Lastly, mineral spirits are flammable, so don’t use them near water heaters, stoves, lit cigarettes, or any device that can produce an open flame.

Tools and Supplies

  • Mineral spirits (ideally odorless mineral spirits- available here on Amazon)
  • Container for mineral spirits (e.g. glass jar, metal can)
  • Paintbrush
  • Rag or paper towels
  • (Optional) Paintbrush spinner
  • (Optional) Paintbrush comb
  • Dish soap and water
  • Bucket or pale
  • Heavy paper and a string or rubber band

Step 1. Remove excess paint from your paintbrush

Before you begin cleaning your paintbrush, scrape your brush against the edge of a paint can to remove as much excess paint as possible. You may also scrape your brush against a disposable surface (like scrap cardboard) if you don’t plan to reuse the excess paint.

If you have a paintbrush comb, you can use it to remove excess paint. Comb the bristles from the base to the top to avoid bending and damaging the bristles.

Step 2. Pour mineral spirits into a container

In a metal can or glass jar, pour enough mineral spirits to completely submerge the bristles of your paintbrush.

You should use a can or jar that is deep and wide enough to fit the entire head of your paintbrush.  

Step 3. Dip your paintbrush into the container with the mineral spirits

Submerge your paintbrush into the container until all its bristles are fully submerged in the mineral spirits. Swirl or stir the brush to loosen any paint trapped in the brush. Pressing the brush against the sides of the container can help to free up any paint stuck in the brush. 

If the paint on your brush has dried and hardened, let the brush sit in the mineral spirits for a few hours before swirling and stirring it to free up any excess paint.

Continue to shift your paint brush around until you feel that most of the paint has broken down in the mineral spirits. 

Step 4. Clean your paintbrush with soap and water

Once you have removed all the paint from your brush, wash your brush with dish soap and water to remove any remaining mineral spirits residue.

Step 5. Dry your paintbrush

Dry your paintbrush by lightly wiping it along a clean rag or towel. To store your paint brush, wrap it with heavy construction paper and secure the construction paper on the brush with a rubber band or string. Doing this will help retain the shape of your paintbrush.

What to do with Mineral Spirits After Cleaning your Brush 

After you’re done cleaning, don’t throw away your used mineral spirits. You can still reuse it for future cleaning. Transfer any remaining used mineral spirits into a clean container such as a glass jar. After a few hours, the paint will sink to the bottom of the jar. From here you can pour the pure mineral spirits that separated from the paint into a separate jar.
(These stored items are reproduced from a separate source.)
/-- The decision points within eight granules, with whether a compare of the entry follows their S: a granule is at least 64
ticks, so that every S within 384 ticks of its D is seen (R92, R98; log entry 33). -/
def State.decisionsAhead (s : State) (r : Engine) (h : Heat) (p : Play) : List (Nat × Bool) :=
  match p.kind with
  | .wait | .bar =>
    let n := 64 * (s.crewSet r (s.idleCycle r h)).period.toNat
    ((List.range 9).filter fun i => decide (8 ≤ p.gran + 1 + i) && decide (p.gran + 1 + i ≤ p.passLen)).map fun i =>
      (h.next + n * (i + 1), false)
  | _ =>
    if p.lastPass && decide (p.passLen ≤ p.gran + 8) then
      let q := s.lookOn (64 * (p.passLen - p.gran)) r h p
      [(q.2.1.next, q.2.2.2.any fun t => decide (r.sample q.2.1.next < (t : Int)))]
    else []

/-- Before a granule a coupled member looks ahead to the decisions it will need values for (R263). -/
def State.lookAhead (s : State) (e : Nat) (r : Engine) (h : Heat) (p : Play) : State :=
  if r.coupled && p.cyc = 0 then s.updHeat e fun x => { x with ends := s.decisionsAhead r h p } else s

/-- A coupled member's summary for the decision at D, whose S has been played (R92, R93, R263). A WAIT on FAIL or PASS without
KEEP has consumed up to the S of its decision before. At the end of a MATCH iteration a second summary for the same S follows:
on PASS the first says whether the iteration before has failed, and the second whether the present one has, and whether it has
compared; on another condition the second's FCSAT is that at the start of the MATCH (DEDUCED, log entry 28). -/
def State.sendSummary (s : State) (e d : Nat) (later : Bool) : State :=
  let r := s.eng e
  match r.heat with
  | none => s
  | some h =>
    match h.play with
    | none => s
    | some p =>
      let smp := r.sample d
      let s := s.updHeat e fun h => { h with sent := some d }
      if smp < 0 then s
      else
        let cons := match h.sent with
          | some d' => if p.kind = .wait && decide (p.start < d') then consAfter p.entry (bit p.entry 106) (r.sample d') h.cons
            else h.cons
          | none => h.cons
        let mk := if p.kind = .matchK then matchKind p.entry else none
        let fail := match mk with
          | some true => occSeen h.occ smp
          | some false => h.prevFail
          | none => failIn h.fails cons smp
        let s := s.sendCrew r 0 (fail.toNat + 2 * (oowBy h.oowAt smp).toNat) (h.tickAt smp)
        if p.kind ≠ .matchK then s
        else
          let pass := mk = some false
          s.sendCrew r 0 ((h.curBad smp later).toNat + 2 * (if pass then h.iterStrobe else oowBy h.oowAt p.start).toNat) (h.tickAt smp)
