/-- 256 free bits (log entry 1). -/
def State.takeFree256 (s : State) : BitVec 256 × State :=
  let n := s.freeCount
  (place 256 0 (Config.freeBits n) ||| place 256 64 (Config.freeBits (n + 1)) ||| place 256 128 (Config.freeBits (n + 2)) |||
    place 256 192 (Config.freeBits (n + 3)), { s with freeCount := n + 4 })

/-- A bitmap update lands (R141, R157): the bits are ORed into the word. The first descriptor content becomes the window's
geometry, and other content sets GEOM_MIXED. After an uncorrectable error what stood in the word is a free value. -/
def State.landBitmap (s : State) (i word : Nat) (bits : BitVec 256) (g : Geom) (ue : Bool) (hbm : Nat) : State :=
  let (old, s) : BitVec 256 × State :=
    if ue then s.takeFree256 else (BitVec.ofNat 256 (leNat (s.regionBytes i (32 * word) 32)), s)
  let s := s.regionWrite i (32 * word) (bytesLE 32 (old ||| bits).toNat)
  let s := s.updRegion i fun r => match r.geom with
    | none => { r with geom := some g }
    | some x => { r with geomMixed := r.geomMixed || x ≠ g }
  if ue then
    let s := { s with fc := { s.fc with hbmUe := satInc s.fc.hbmUe } }
    s.umpEvent 44 (placeN 32 0 hbm)
  else s

/-- The first capture write of an engine, and the writes without it. -/
def takeWrite (e : Nat) : List CapWrite → Option (CapWrite × List CapWrite)
  | [] => none
  | w :: r => if w.engine = e then some (w, r) else (takeWrite e r).map fun p => (p.1, w :: p.2)

/-- The HBM channels of the fail partition and of the shared one (R19). -/
def failChannel (n : Nat) : Bool := (8 ≤ n && n ≤ 14) || (24 ≤ n && n ≤ 30)
def sharedChannel (n : Nat) : Bool := n = 15 || n = 31

/-- CAPTURE_WRITE_LANDED (R19, R141, R142, R157): a capture write lands on a channel of the fail partition, and on no other. -/
def execCaptureWriteLanded (e : EngineId) (ue : Bool) (hbm : Fin 32) (s : State) : Host.Outcome State Fault Refusal :=
  .next (inRun s fun s =>
    if !failChannel hbm.val then s else
    match takeWrite e.val s.fc.queue with
    | none => s
    | some (w, rest) =>
      let s := { s with fc := { s.fc with queue := rest } }
      if (s.region w.region).gen ≠ w.gen then s
      else
        match w.data with
        | .bitmap a bits g => s.landBitmap w.region a bits g ue hbm.val
        | .bytes a bs => s.regionWrite w.region a bs)

/-- RAW_WINDOW_END (R140, R158): at the granule boundary at which its G granules have been played. -/
def execRawWindowEnd (e : EngineId) (s : State) : Host.Outcome State Fault Refusal :=
  .next (inRun s fun s => s.rawReturn e.val)

/-- FC_CNT_CLR (R139). -/
def execFcCntClr (v : Word32) (s : State) : Host.Outcome State Fault Refusal :=
  .next (whenReady s fun s =>
    (bitsOf 16 v).foldl (fun s k => (List.range 16).foldl (fun s j => s.updChan (16 * k + j) fun c => c.clearFails s.ckC) s)
      s)

/-- FC_DRAIN_REQ (R161). -/
def execFcDrainReq (v : Word32) (s : State) : Host.Outcome State Fault Refusal :=
  .next (whenReady s fun s =>
    let r := s.region (handleIdx v)
    if s.liveRegion v && r.kind = .capture && r.win = .filled && !r.drainPending then s.markDrain (handleIdx v)
    else { s with fc := { s.fc with drainRefused := true } })

/-- A descriptor is in use: a heat in progress is in BITMAP mode with it (R156; log entry 36). -/
def State.geomInUse (s : State) (g : Nat) : Bool :=
  s.anyEngine fun r => match r.heat with
    | some h => r.captMode = 2 && h.captImm.toNat = g
    | none => false

/-- Bits of the source of a field (R156). -/
def geomSrcBits (i : Nat) : Nat := if i ≤ 1 then 24 else if i = 2 then 8 else 48

/-- A descriptor is valid (R156). -/
def Geom.valid (g : Geom) : Bool :=
  ((List.range 4).all fun i =>
    g.width i ≤ 24 && (g.width i = 0 || g.lsb i + g.width i ≤ geomSrcBits (g.src i))) &&
  g.b ≤ 8 && g.b + (List.range 4).foldl (fun a i => a + g.width i) 0 ≤ 40

/-- Write a register of a descriptor: equal contents are equal data. -/
def Geom.write (g : Geom) (q : GeomReg) (v : Word32) : Geom :=
  match q with
  | .fields hi => { g with fields := setHalf g.fields hi (v &&& 0x1FFF1FFF) }
  | .cfg => { g with cfg := v &&& 0xFF0F }
  | .dbi w => { g with dbi := if v = BitVec.allOnes 32 then SMap.del g.dbi w.val else SMap.put g.dbi w.val v }

/-- FC_GEOM_WRITE (R156). -/
def execFcGeomWrite (g : GroupId) (q : GeomReg) (v : Word32) (s : State) : Host.Outcome State Fault Refusal :=
  .next (whenReady s fun s =>
    if s.geomInUse g.val then { s with fc := { s.fc with ignored := true } }
    else
      let x := (s.geom g.val).write q v
      let bad := !x.valid
      let past : GeomPast := ⟨g.val, s.ckF, s.geom g.val, bad, bad && !s.fc.refused⟩
      let s := { s with fc := { s.fc with
        refused := s.fc.refused || bad
        geomPast := (past :: s.fc.geomPast).take histKeep } }
      if bad then s else s.setGeom g.val x)

/-- Keys can be used (R331). -/
def State.keysUsable (s : State) : Bool := !s.bh.unlocked && s.bh.lifecycle ≠ 2

/-- The generation of a context's Fail Store key, 0 for none. -/
def State.keyOf (s : State) (c : Nat) : Nat := SMap.get (fun _ => 0) s.bh.keys c

/-- A context has a usable key (R164). -/
def State.hasKey (s : State) (c : Nat) : Bool := s.keysUsable && s.keyOf c ≠ 0

/-- Blocks of 4 KiB, bytes of a presence map, and extents of 1 MiB (R162, R166; the map is stored in whole blocks: DEDUCED
from the notice of spec/16, log entry 37). -/
def blocksOf (bytes : Nat) : Nat := ceilDiv bytes 4096
def mapBytes (blocks : Nat) : Nat := 4096 * ceilDiv (ceilDiv blocks 8) 4096
def extentBytes : Nat := 1048576
def storedBytes (window stored : Nat) : Nat := 4096 + mapBytes (blocksOf window) + 4096 * stored
def extentsOf (bytes : Nat) : Nat := ceilDiv bytes extentBytes

/-- Bytes of drive k that objects take, freed ones that a merge still reads among them (R166, R170). -/
def State.driveUsed (s : State) (k : Nat) : Nat :=
  extentBytes * s.objs.foldl (fun n o => n + (o.2.extents.filter fun d => d = k).length) 0

/-- Free bytes of drive k, 0 unless it is ONLINE (R166, R171). -/
def State.driveFree (s : State) (k : Nat) : Nat := if (s.nv k).state = 2 then (s.nv k).cap - s.driveUsed k else 0

/-- Free space of all drives in whole extents, each of which lies on one drive (R166). -/
def State.extentsFree (s : State) : Nat := (List.range 4).foldl (fun a k => a + s.driveFree k / extentBytes) 0

/-- The ONLINE drive with the most free space once the extents of l have been placed, the lower port on a tie (R166). -/
def State.bestDrive (s : State) (l : List Nat) : Nat :=
  let free (k : Nat) : Nat := s.driveFree k - extentBytes * (l.filter fun d => d = k).length
  (List.range 4).foldl (fun b k => if free b < free k then k else b) 0

/-- The drives of n extents, placed one by one (R166). -/
def State.placeExtents (s : State) : Nat → List Nat
  | 0 => []
  | n + 1 =>
    let l := s.placeExtents n
    l ++ [s.bestDrive l]

/-- The lowest index that p leaves free, below n. -/
def lowestFree (n : Nat) (p : Nat → Bool) : Option Nat := (List.range n).find? p

/-- The index the device takes for a new handle: its proposal where that is free, otherwise the lowest free one (log
entry 11). -/
def pickIndex (prop : Nat) (bound : Nat) (used : Nat → Bool) : Option Nat :=
  if !used prop then some prop else lowestFree (bound + 1) fun i => !used i

/-- An index of the Fail Store is taken: live, or with extents a merge still reads. -/
def State.objUsed (s : State) (i : Nat) : Bool := (s.obj i).live || !(s.obj i).extents.isEmpty

/-- Allocate an object that is being written. -/
def State.newObj (s : State) (o : FsObj) : State × Option Nat :=
  let prop := (Config.handleIndex s.freeCount).toNat
  let s := { s with freeCount := s.freeCount + 1 }
  match pickIndex prop s.objs.length s.objUsed with
  | some i =>
    if i < 2 ^ 20 then (s.setObj i { o with live := true, gen := (s.obj i).gen, storedGen := (s.obj i).gen, writing := true }, some i) else (s, none)
  | none => (s, none)

/-- An object leaves: its handle becomes stale (R167). -/
def State.dropObj (s : State) (i : Nat) (keep : Bool) : State :=
  s.updObj i fun o => { o with
    live := false
    gen := nextGen o.gen
    writing := false
    extents := if keep then o.extents else []
    blocks := if keep then o.blocks else [] }

/-- The handle of object i. -/
def State.objHandle (s : State) (i : Nat) : Word32 := handleOf i (s.obj i).gen

/-- Word 2 of a drain notice (R165). -/
def noticeWord (st : Byte) (kind : Byte) (mixed : Bool) : Word32 := place 32 0 st ||| place 32 8 kind ||| placeB 32 16 mixed

/-- A drain ends: its notice, FC_DRAIN_LAST, and an event unless it ended OK (R165, R298). -/
def State.drainNotice (s : State) (i : Nat) (obj : Word32) (st : Byte) (stored : Nat) : State :=
  let r := s.region i
  let hd := handleOf i r.gen
  let w2 := noticeWord st r.kindCode r.geomMixed
  let s := s.logSend 6 0 ([hd, obj, w2] ++ words64 (BitVec.ofNat 64 stored) ++ words64 (BitVec.ofNat 64 r.size))
  let s := { s with fc := { s.fc with drainLast := place 96 0 hd ||| place 96 32 obj ||| place 96 64 w2 } }
  if st = stOk then s else s.umpEvent 45 w2

/-- The oldest window that asks to be drained, and its place in the order of work (R161). -/
def State.oldestDrain (s : State) : Option (Nat × Nat) :=
  s.regions.foldl (fun (m : Option (Nat × Nat)) r =>
    if r.2.live && r.2.win = .filled && r.2.drainPending then
      match m with
      | none => some (r.1, r.2.drainSeq)
      | some x => if r.2.drainSeq < x.2 then some (r.1, r.2.drainSeq) else m
    else m) none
Stash this jar of used mineral spirits away for whenever you need to use it next.

However, simply waiting for the mineral spirits to separate from the paint bits will take a long time. If you want to reuse your used mineral spirits sooner, you can speed up the process by filtering the used mineral spirits. Simply pour the mineral spirits through a coffee filter into another jar or metal can to separate the mineral spirits from the remnants of paint.